Tout au long de sa carrière, Lefebvre a dû essuyer les refus et les échecs chez lui alors qu’on l’encensait à l’étranger. "Quand Les Dernières Fiançailles est sorti ici, explique le cinéaste, le film a été détruit par tout le monde. Puis, après le succès en Europe, la critique a changé d’idée. Curieusement, ç’a été le sort de beaucoup de mes films. Le Révolutionnaire a été refusé à grands éclats de rires par le Festival du cinéma canadien en 1965, sauf qu’un mois plus tard, il gagnait le Premier Prix du jeune cinéma à Pesaro en Italie."

On doit aussi à Lefebvre Jusqu’au cœur (avec Robert Charlebois et Mouffe), Q-bec My Love et Mon œil, qu’il estime être "le film le plus libre qui ait jamais été fait au Québec". Plus récemment, il a réalisé la série vidéo L’Âge des images, le téléfilm Le Manuscrit érotique et le documentaire intimiste Mon ami Michel.

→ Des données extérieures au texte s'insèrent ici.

-- ==== Sys2Proof/Machine/State.lean ====
section
/-! DEFINITION. The state of the Criaro as plain data: every register, memory, queue and mode the spec gives it, the
queue of commands that wait, and the state after reset. -/

namespace Sys2Proof.Machine

/-! ## Cores -/

/-- The states of a tile handle (R130). -/
inductive HState where
  | free | allocated | loading | resident
  deriving DecidableEq, Repr

/-- A tile handle (R129): local base, shape, row pitch in bytes, element type, block shape and scale-plane base.
`pair` is the Cistern layout that held when the TDEF issued (R222). -/
structure Handle where
  st : HState
  base : Nat
  rows : Nat
  cols : Nat
  pitch : Nat
  ty : EType
  block : Block
  scale : Nat
  pair : Bool
  deriving DecidableEq, Repr

/-- A handle with no region (R130). -/
def Handle.none : Handle := ⟨.free, 0, 0, 0, 0, .fp32, .none, 0, false⟩

/-- What a core has outstanding (R125, R137, R145); `prog` is the copy of a program's text into the store (R151). -/
inductive AKind where
  | sld | sst | amo | tload | tstore | tqpop | prog
  deriving DecidableEq, Repr

/-- An access a core has issued and that has not completed. `num` is the scalar register or handle it names; `h` a
TLOAD's or TSTORE's handle as it was at issue; `left` the requests the transaction tracker still has out for it and
`got` the bytes they have brought; `pc` and `word` the instruction it belongs to. -/
structure Access where
  id : Nat
  kind : AKind
  addr : Nat
  size : Nat
  num : Nat
  sub : Nat
  data : Nat
  cmp : Nat
  h : Handle
  pitch : Nat
  plane : Nat
  remote : Bool
  left : Nat
  got : Cells
  bad : Bool
  refused : Bool
  pc : Nat
  word : Nat
  deriving DecidableEq, Repr

/-- Semaphore and event operations of a core (R145). -/
inductive SKind where
  | semwait | semsig | semtry | evwait | evset | evclr
  deriving DecidableEq, Repr

/-- A semaphore or event operation that has issued and that the Larder has not applied (R148). The accesses of the core
numbered below `after` were issued before it. -/
structure SyncOp where
  kind : SKind
  obj : Nat
  n : Nat
  rd : Nat
  after : Nat
  deriving DecidableEq, Repr

/-- The program a core runs: its LAUNCH, the core's index in it, its logical number, the program's length, the partial
pool (R128), the geometry epoch at the start (R135), whether the core stops (R158), and whether the program is a built-in one (R201, R209,
R267). -/
structure Run where
  launch : Nat
  idx : Nat
  lcore : Nat
  len : Nat
  banks : Nat
  epoch : Nat
  stopping : Bool
  builtin : Bool
  deriving DecidableEq, Repr

/-- An MX, VX or SCALE instruction from its issue to its completion (R102, R108, R163): its word, the handles it
names with their properties at issue, the scalar it broadcasts, the inputs of R77, the history state an SCONV took
(R245), the dip taken from it (R85), its LAUNCH, and its timing: the cycle at which it started, for an MX instruction the cycle at which its
first row enters and the cycles in which its first load holds the rows back (R101, R102). -/
structure Flight where
  word : Nat
  td : Option (Nat × Handle)
  ta : Option (Nat × Handle)
  tb : Option (Nat × Handle)
  tc : Option (Nat × Handle)
  scalar : Nat
  seed : Nat
  salt : Nat
  pos : Nat
  rd : Option Nat
  cold : Bool
  amax : Nat
  sample : Option (Nat × Nat)
  launch : Nat
  since : Nat
  loadWait : Nat
  deriving DecidableEq, Repr

/-- What a core waits for (R122, R159): at issue for handles, registers or the partial pool; in SEMWAIT, EVWAIT or TWAIT; at issue for an
engine that is full or held. -/
inductive WaitFor where
  | operands | sync | engine
  deriving DecidableEq, Repr

/-- The state of one physical core beside its set-up registers. -/
structure Core where
  /-- s0–s31 at 0–31, a0–a15 at 32–47 (R123). -/
  regs : Tbl Word
  /-- Scalar registers whose value has not arrived (R125). -/
  pend : List Nat
  /-- t0–t63 (R123). -/
  handles : Tbl Handle
  /-- The program store (R122) and the `prog_addr` it holds (R150). -/
  prog : Tbl Word
  progAddr : Option Nat
  pc : Nat
  run : Option Run
  /-- Queued LAUNCHes with this core's index in each, oldest first (R151). -/
  queue : List (Nat × Nat)
  outs : List Access
  syncs : List SyncOp
  nextId : Nat
  /-- The core waits at a SEMWAIT or EVWAIT whose operation has not been granted. -/
  inSync : Bool
  /-- What the core waits for, since this core cycle. -/
  waitAt : Option (WaitFor × Nat)
  mxq : List Flight
  vxq : List Flight
  /-- MX and VX instructions issued (R85), MX dips taken (R86), and whether the next MX instruction is sampled (R85). -/
  mxn : Nat
  vxn : Nat
  dipn : Nat
  forceMx : Bool
  /-- A test or repair holds MX, VX and SCALE issue (R107); the test itself runs (R117). -/
  hold : Bool
  inTest : Bool
  /-- A test was asked for by TEST_NOW or by a mismatch (R117). -/
  testDue : Bool
  /-- Earliest completion sequence since the last passed rotating self-test (R92). -/
  suspect : Option Nat
  /-- Hundredths of a core cycle elapsed when the core was last reset (R135), and when the array was last idle. -/
  cyc0 : Nat
  idleAt : Nat
  /-- An MX instruction waits at issue under a hold since this core cycle (R121). -/
  heldAt : Option Nat
  /-- The core is in service (R30, R506). -/
  retired : Bool
  deriving DecidableEq, Repr

/-- A core after core reset. -/
def Core.init : Core where
  regs := []
  pend := []
  handles := []
  prog := []
  progAddr := none
  pc := 0
  run := none
  queue := []
  outs := []
  syncs := []
  nextId := 0
  inSync := false
  waitAt := none
  mxq := []
  vxq := []
  mxn := 0
  vxn := 0
  dipn := 0
  forceMx := false
  hold := false
  inTest := false
  testDue := false
  suspect := none
  cyc0 := 0
  idleAt := 0
  heldAt := none
  retired := false

/-- One checked element of a dip (R87): its place, the core's FP32 result y as a code, the wide value, A, and the
narrowed value where one was written. `half` says that the result type is BF16 (class 6). -/
structure DipCell where
  row : Nat
  col : Nat
  y : Nat
  w : FVal
  amag : FVal
  yout : Option FVal
  deriving DecidableEq, Repr

/-- A dip whose operands are captured and that is not resolved yet (R87, R91). -/
structure Dip where
  core : Nat
  launch : Nat
  cls : Nat
  cells : List DipCell
  deriving DecidableEq, Repr

/-! ## Semaphores and events -/

/-- Who waits on a semaphore or event: a core's SEMWAIT or EVWAIT, or a descriptor's FENCE or `wait_en` (R147). -/
inductive Waiter where
  | core (k n : Nat)
  | slot (id n : Nat)
  deriving DecidableEq, Repr

/-- The sync area and its waiters (R146, R147). -/
structure Sync where
  sems : Tbl Word32
  events : Tbl Bool
  semQ : Tbl (List Waiter)
  evQ : Tbl (List Waiter)
  deriving DecidableEq, Repr

/-! ## Queue engines -/

/-- How far a fetched descriptor has come (R435, R436, R449, R463): fetched; at its context's head waiting for its semaphore,
ready, or parked on a pool (64: the route record store); started; ended with a status and an info field. -/
inductive Stage where
  | fetched
  | waiting
  | ready
  | parked (on : Nat)
  | started
  | ended (status info : Nat)
  deriving DecidableEq, Repr

/-- A descriptor that has been fetched and has no completion record yet: ring, context (8 × queue engine + context), completion
ring, its eight words, its stage. `grant` says that what it waited for has been given; `step` is a FENCE's progress through
its conditions; `dead` and `refused` say that one of its requests met a dead target or a refusal (R392, R400); `badHost`
lists the host ranges whose reads the host answered with an error (R444). `asks` are the ranges of tensor descriptors and tables that the queue
engine has read or asked for and `tabs` those it has, with their bytes, read once (R182, R263, R265); `got` are the bytes of other rooms its LOADs
have brought (R395); `info` is what the record of an EXCHANGE says that is cancelled or refused (R323), `count` what it has counted for its record (R204, R272), `idx` the clamped indices of a GATHER or SCATTER or, with `addrs`, the buffers that another room
has allocated (R327), and `convs` the conversions of an UPDATE, each as element type code, conversions, saturations and flushes, which count when it
completes (R274). Of a GATHER of the collective engine `idx` holds its buffer's address and `addrs` the rooms found dead since it began (R415). -/
structure Slot where
  ring : Nat
  ctx : Nat
  cq : Nat
  words : List Nat
  stage : Stage
  grant : Bool
  cancelled : Bool
  step : Nat
  dead : Bool
  refused : Bool
  badHost : List (Nat × Nat)
  asks : List (Nat × Nat)
  tabs : List (Nat × List Byte)
  got : Cells
  info : Nat
  count : Nat
  idx : List Nat
  addrs : List Nat
  convs : List (Nat × Nat × Nat × Nat)
  deriving DecidableEq, Repr

/-- An empty slot. -/
def Slot.none : Slot := ⟨0, 0, 0, [], .fetched, false, false, 0, false, false, [], [], [], [], 0, 0, [], [], []⟩

/-- A LAUNCH that has been accepted (R150–R158): the physical cores it addresses in order, how many of their queues it
has entered, its tile counter (R153), when its first core started (R157), the indexes of the cores that have ended or
stopped, the first program fault (cause, index), and the outcomes of R156. -/
structure LaunchRun where
  cores : List Nat
  entered : Nat
  tile : Nat
  t0 : Option Nat
  done : List Nat
  fault : Option (Nat × Nat)
  cancelled : Bool
  retired : Bool
  mismatch : Bool
  dead : Bool
  cold : Bool
  clamped : Bool
  deriving DecidableEq, Repr
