/-- A unit cannot reach the memory behind a local offset. -/
def State.reachCut (s : State) (u : UnitSeat) (o : Nat) : Bool :=
  !s.pkgDown.isEmpty && (s.homeDie o).any (s.seatCut u)

/-- A fabric die cannot reach the memory behind a local offset. -/
def State.fabCut (s : State) (f o : Nat) : Bool := s.reachCut (.fab f) o

/-- A unit cannot reach the cellar die, and through it the host: traffic between them crosses a memory die (R15). -/
def State.hostCut (s : State) (u : UnitSeat) : Bool :=
  !s.pkgDown.isEmpty && (List.range 4).all fun m => s.cutCellar m || (match u with | .mem n => m != n | _ => s.seatCut u m)

/-- A unit cannot reach fabric die `f`, and through it another room (R15). -/
def State.roomCut (s : State) (u : UnitSeat) (f : Nat) : Bool :=
  !s.pkgDown.isEmpty &&
  match u with
  | .fab g => s.fabFabCut g f
  | .mem n => s.cutFabMem f n
  | .comp c => (List.range 4).all fun m => s.cutOff c m || s.cutFabMem f m

/-- R17: core `k` cannot reach the memory behind a local offset. -/
def State.coreCut (s : State) (k o : Nat) : Bool := s.reachCut (.comp (k / 16)) o

/-! ## Windows (R390, R391, R444) -/

/-- The kinds a window grants. -/
inductive Want where
  | read | write | atomic
  deriving DecidableEq, Repr

/-- The bit of a window's RANGE register that grants a kind (R411). -/
def Want.bit : Want → Nat
  | .read => 60 | .write => 61 | .atomic => 62

/-- One window admits an access of `n` bytes at local offset `o` of room `r` of house `h`. -/
def windowAdmits (scope range h r o n : Nat) (w : Want) : Bool :=
  bit range 63 && bit range w.bit && decide (bits scope 47 32 ≤ h) && decide (h ≤ bits scope 63 48) &&
  bit (bits scope 31 0) r && decide (bits range 28 0 * 4096 ≤ o) && decide (o + n ≤ (bits range 57 29 + 1) * 4096)

/-- R391: an outbound window admits the access. -/
def State.outAdmits (s : State) (a n : Nat) (w : Want) : Bool :=
  bits a 47 46 == 0 && (List.range 32).any fun i =>
    windowAdmits (s.reg (Reg.owinScope i)) (s.reg (Reg.owinRange i)) (aHouse a) (aRoom a) (aOff a) n w

/-- R392: an inbound window admits an access from house `h`, room `r`. -/
def State.inAdmits (s : State) (h r o n : Nat) (w : Want) : Bool :=
  (List.range 32).any fun i => windowAdmits (s.reg (Reg.iwinScope i)) (s.reg (Reg.iwinRange i)) h r o n w

/-- R444: a host window covers every byte and grants its kind. -/
def State.hostAdmits (s : State) (a n : Nat) (write : Bool) : Bool :=
  let x := bits a 45 0
  (List.range 8).any fun i =>
    let lo := s.reg (Reg.hwinLo i)
    let hi := s.reg (Reg.hwinHi i)
    bit lo 63 && bit lo (if write then 62 else 61) && decide (bits lo 45 12 * 4096 ≤ x) &&
    decide (x + n ≤ (bits hi 45 12 + 1) * 4096)

/-! ## Atomics (R346–R349) -/

/-- FP32 addition of an atomic (R349): exact, rounded once by RNE. -/
def fadd (t : EType) (a b : Nat) : Nat := t.rne ((t.val a).add (t.val b))

/-- Signed reading of `n` bits, maximum and minimum. -/
def smax (n a b : Nat) : Nat := if sext n a < sext n b then b else a
def smin (n a b : Nat) : Nat := if sext n b < sext n a then b else a

/-- Quarter `i` of a 64-bit value. -/
def quarter (w i : Nat) : Nat := bits w (16 * i + 15) (16 * i)

/-- R347: bytes of an AMO. -/
def amoWidth (sub : Nat) : Nat := if sub = 0xA ∨ sub = 0xB ∨ sub = 0xC ∨ sub = 0xE then 4 else 8

/-- R347: the new value of an AMO from the old value, the operand and the compare value. -/
def amoNew (sub old b cmp : Nat) : Nat :=
  match sub with
  | 0x0 => b
  | 0x1 => if old = cmp then b else old
  | 0x2 => (old + b) % 2 ^ 64
  | 0x3 => Nat.land old b
  | 0x4 => Nat.lor old b
  | 0x5 => Nat.xor old b
  | 0x6 => smax 64 old b
  | 0x7 => smin 64 old b
  | 0x8 => max old b
  | 0x9 => min old b
  | 0xA => (old + b) % 2 ^ 32
  | 0xB => if old = cmp % 2 ^ 32 then b % 2 ^ 32 else old
  | 0xC => fadd .fp32 old (b % 2 ^ 32)
  | 0xD => fadd .fp32 (old % 2 ^ 32) (b % 2 ^ 32) + fadd .fp32 (old / 2 ^ 32) (b / 2 ^ 32 % 2 ^ 32) * 2 ^ 32
  | 0xE => EType.rne .fp32 ((v32 old).maxnum false (v32 (b % 2 ^ 32)))
  | _ =>
    fadd .bf16 (quarter old 0) (quarter b 0) + fadd .bf16 (quarter old 1) (quarter b 1) * 2 ^ 16 +
    fadd .bf16 (quarter old 2) (quarter b 2) * 2 ^ 32 + fadd .bf16 (quarter old 3) (quarter b 3) * 2 ^ 48

/-- Atomics act on DRAM and the pinned Larder only (R346). -/
def atomicRegion (o : Nat) : Bool :=
  match regionOf o with
  | some .dram => true
  | some (.larder _) => true
  | _ => false

/-- R347, R350, R352: an AMO is applied at local offset `o`. The result is the old value and whether an error was met:
then nothing is written and the old value is all ones. -/
def State.amoApply (s : State) (kind o sub b cmp : Nat) : State × Nat × Bool :=
  let n := amoWidth sub
  let s' := (s.noteAtomic kind o n).readErrs o n
  if s.rangeBad o n then (s', 2 ^ 64 - 1, true)
  else
    let old := s.memNat o n
    ((s'.incReg (Reg.larderAtomics (s.slice o)) 1).putBytes o (leBytes n (amoNew sub old b cmp)), old, false)

/-- R348: the element operations; codes of R361. `ct` is the type of the contribution: the destination's, or FP32 (log 122). -/
def elemNew (t ct : EType) (op old c w : Nat) : Nat :=
  match op with
  | 0 => if t.isInt then wrapI t.width (sext t.width old + sext t.width c) else t.rne ((t.val old).add (ct.val c))
  | 1 => t.rne ((t.val old).add ((v32 w).mul (ct.val c)))
  | 2 => if t.isInt then smax t.width old c else t.rne ((t.val old).maxnum false (t.val c))
  | 3 => if t.isInt then smin t.width old c else t.rne ((t.val old).maxnum true (t.val c))
  | _ => min (old + c) 0xFFFFFFFF

/-- The element operations exist for these destination types (R348). -/
def elemOk (t : EType) (op : Nat) : Bool :=
  match op with
  | 0 => t = .fp32 || t = .bf16 || t = .fp16 || t = .int32 || t = .int64
  | 1 => t = .fp32 || t = .bf16
  | 2 => t = .fp32 || t = .bf16 || t = .int32 || t = .int64
  | 3 => t = .fp32 || t = .bf16 || t = .int32 || t = .int64
  | 4 => t = .int32
  | _ => false

/-- Applies an element operation to consecutive elements. -/
def State.elemApply (s : State) (t ct : EType) (op w o : Nat) : List Nat → State
  | [] => s
  | c :: cs =>
    let n := t.width / 8
    (s.putBytes o (leBytes n (elemNew t ct op (s.memNat o n) c w))).elemApply t ct op w (o + n) cs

De plus, il est de retour à la présidence de l’Association des réalisateurs et réalisatrices du Québec, poste qu’il avait déjà occupé dans les années 70. "Je suis revenu parce que je trouvais qu’il n’y avait plus de mémoire, et aussi parce que ça fait du bien, l’altruisme. Pendant qu’on s’occupe des autres, on s’apitoie moins sur son sort."

C’est qu’à l’instar des réalisateurs qu’il représente, Lefebvre se retrouve à la merci des producteurs et distributeurs, malgré son expérience et son évident amour du septième art. "Si le ciel existe, confie-t-il, pour moi, c’est un plateau de tournage… Et j’ai hâte de tourner." En attendant son retour derrière la caméra, imminent on l’espère, voici la chance de redécouvrir la filmographie d’un géant méconnu du cinéma québécois, qui apprécie beaucoup lui-même cette belle occasion. "Actuellement, je réapprends ce que j’ai fait, comment je l’ai fait, pourquoi ça a fonctionné ou pas, pourquoi les gens ont réagi comme ça. C’est l’fun!" de conclure Lefebvre.